Personal information
- Date of birth: February 21, 1981 (age 45)
- Place of birth: North Babylon, New York, United States
- Height: 5 ft 10 in (1.78 m)
- Position: Midfielder

College career
- Years: Team / Apps / (Gls)
- 1999–2003: Syracuse Orange

Senior career*
- Years: Team / Apps / (Gls)
- 2003–2004: Los Angeles Galaxy / 4 / (0)
- 2004–2005: San Jose Earthquakes / 6 / (0)
- 2005–2006: Houston Dynamo / 0 / (0)
- 2006–2008: Rochester Rhinos / 23 / (0)
- 2008–2009: Long Island Rough Riders / 19 / (0)

Managerial career
- 2010–2011: Adelphi Panthers (asst.)

= Chris Aloisi =

American soccer player

Chris Aloisi (born February 21, 1981) is an American retired soccer player and coach.

==Career==

===College===
Aloisi played four years of college soccer at Syracuse University, where he was named to the All-Big East third-team twice.

===Professional===
Aloisi was drafted 57th overall in the 2004 MLS SuperDraft by Los Angeles Galaxy. He struggled to get much playing time in a deep 2004 Galaxy defense, and was traded to the San Jose Earthquakes in the off-season in a four-player deal. Along with the rest of his Earthquakes teammates, he moved to Houston to play for the new Houston Dynamo for the 2006 season. Following that season, Aloisi and the team decided to part ways, having never made a first team appearance for Houston.

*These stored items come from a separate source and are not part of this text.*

/-- Settles O22: the checks by `adoptLevelOf`, the booking by `Books.book`, the lot by `openAdopted_opens` and its number by
`freeNumberFrom_not_mem`. -/
theorem adoptLevelBooksTheReading : Obligations.AdoptLevelBooksTheReading := by
  refine ⟨fun n k s hp => ⟨adoptMode_iff k s.part, fun hm => ?_, fun hm hk => ?_, fun v hm hk => ⟨fun role => ?_,
      fun role last => ?_, fun level role last => ⟨fun busy => ?_, ?_⟩⟩⟩, fun b v level => ⟨?_, ?_⟩, ?_⟩
  · exact request_told hp (if_neg (by simp [show adoptMode k s.begun = false from hm]))
  · refine request_told hp ((if_pos hm).trans ?_)
    rw [hk]
    rfl
  · exact request_told hp ((takeAdoptLevel_on (q := ⟨s.books, s.begun⟩) hm hk).trans (if_pos role))
  · exact request_told hp ((takeAdoptLevel_on (q := ⟨s.books, s.begun⟩) hm hk).trans (adoptLevelOf_unread role last))
  · exact request_told hp ((takeAdoptLevel_on (q := ⟨s.books, s.begun⟩) hm hk).trans (adoptLevelOf_busy role last busy))
  · intro free booked p
    refine ⟨request_after hp ((takeAdoptLevel_on (q := ⟨s.books, s.begun⟩) hm hk).trans
      (adoptLevelOf_adopts role last free)), ?_⟩
    exact (reaches_afterBooking s.books booked _ none none ((Reaches.refl _).settle
      (settles_openAdopted v level (settles_reportOn _ _ _ (.refl _))))).standing
  · simp [Books.book]
  · by_cases h : level = 0 <;> simp [Books.book, h, Int.sub_eq_add_neg]
  · intro v level p held n
    refine ⟨openAdopted_none, fun role noLot water timed => ?_, fun role noLot water untimed => ?_,
      freeNumberFrom_of_not_mem, fun few _ _ => freeNumberFrom_not_mem (by omega) (by omega)⟩
    · exact (openAdopted_opens role noLot water).trans
        ((settleOrSample_told _ _ _ _).trans (if_neg (Nat.ne_of_gt timed)))
    · have opened := (openAdopted_opens role noLot water).trans
        ((settleOrSample_told _ _ _ _).trans (if_pos untimed))
      rw [untimed] at opened
      exact opened

/-! ## Level readings (R10, R11) -/

/-- The reading is further from the books than the tolerance, on either side (R11). -/
theorem outOfTolerance_iff (r : VesselRec) (booked reading : Nat) : outOfTolerance r booked reading = true ↔
    r.tolerance + booked < reading ∨ r.tolerance + reading < booked := by
  simp only [outOfTolerance, decide_eq_true_eq]
  omega

/-- The comparison of R11, by its cases. -/
theorem crossCheck_far_framed {b : Books} {v : VesselId} {x : Nat} {p : Part}
    (far : outOfTolerance (vesselRec p v) (b.vessel v).volume x = true)
    (framed : hasFrame .levelMismatch (.vessel v) p = true) :
    crossCheck b v x p = reportOn .levelMismatch (.vessel v) .present p := by
  simp only [crossCheck, far, framed, if_true]

theorem crossCheck_far_moving {b : Books} {v : VesselId} {x : Nat} {p : Part}
    (far : outOfTolerance (vesselRec p v) (b.vessel v).volume x = true)
    (framed : hasFrame .levelMismatch (.vessel v) p = false)
    (moving : ∃ m ∈ p.mov.entries, m.touches p v = true) : crossCheck b v x p = p := by
  simp only [crossCheck, far, framed, any_touches_true.mpr moving, if_true, Bool.false_eq_true, if_false]

theorem crossCheck_far_still {b : Books} {v : VesselId} {x : Nat} {p : Part}
    (far : outOfTolerance (vesselRec p v) (b.vessel v).volume x = true)
    (framed : hasFrame .levelMismatch (.vessel v) p = false)
    (still : ∀ m ∈ p.mov.entries, m.touches p v = false) :
    crossCheck b v x p = raise b { ftype := .levelMismatch, subject := .vessel v } p := by
  simp only [crossCheck, far, framed, any_touches_false.mpr still, if_true, Bool.false_eq_true, if_false]

theorem crossCheck_near {b : Books} {v : VesselId} {x : Nat} {p : Part}
    (near : ¬ outOfTolerance (vesselRec p v) (b.vessel v).volume x = true) :
    crossCheck b v x p = if hasFrame .levelMismatch (.vessel v) p then
      reportOn .levelMismatch (.vessel v) .cleared p else p := if_neg near

/-- A reading leaves the roles as they were, and so what touches a vessel. -/
theorem touches_updVessel {v w : VesselId} {f : VesselRec → VesselRec} (h : ∀ r, (f r).role = r.role) (p : Part)
    (m : Movement) : m.touches (updVessel w f p) v = m.touches p v := by
  have roles : ∀ u, (vesselRec (updVessel w f p) u).role = (vesselRec p u).role := fun u => by
    rw [vesselRec_updVessel]
    split
    · next e => rw [h, e]
    · rfl
  have reuse : roleVessel .reuse (updVessel w f p) = roleVessel .reuse p := by
    simp only [roleVessel, roles]
  simp only [Movement.touches, Movement.into, reuse]

/-- The vessel of a role is read from the vessel records. -/
theorem roleVessel_congr {p q : Part} (h : q.vessels = p.vessels) (r : Role) : roleVessel r q = roleVessel r p := by
  unfold roleVessel vesselRec
  rw [h]

/-- Forgetting what the step before sent changes no role. -/
theorem touches_begun (m : Movement) (s : State) (v : VesselId) : m.touches s.begun v = m.touches s.part v := by
  have reuse : roleVessel .reuse s.begun = roleVessel .reuse s.part := roleVessel_congr rfl _
  simp only [Movement.touches, Movement.into, reuse]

For the 2007 Season, Aloisi returned to his home state to play for the Rochester Raging Rhinos in the USL First Division. Aloisi took the rightback spot vacated by the departing Frank Sanfilippo, and eventually played in 19 games for the team, before leaving to take a player/assistant coach role with the Long Island Rough Riders in the USL Premier Development League.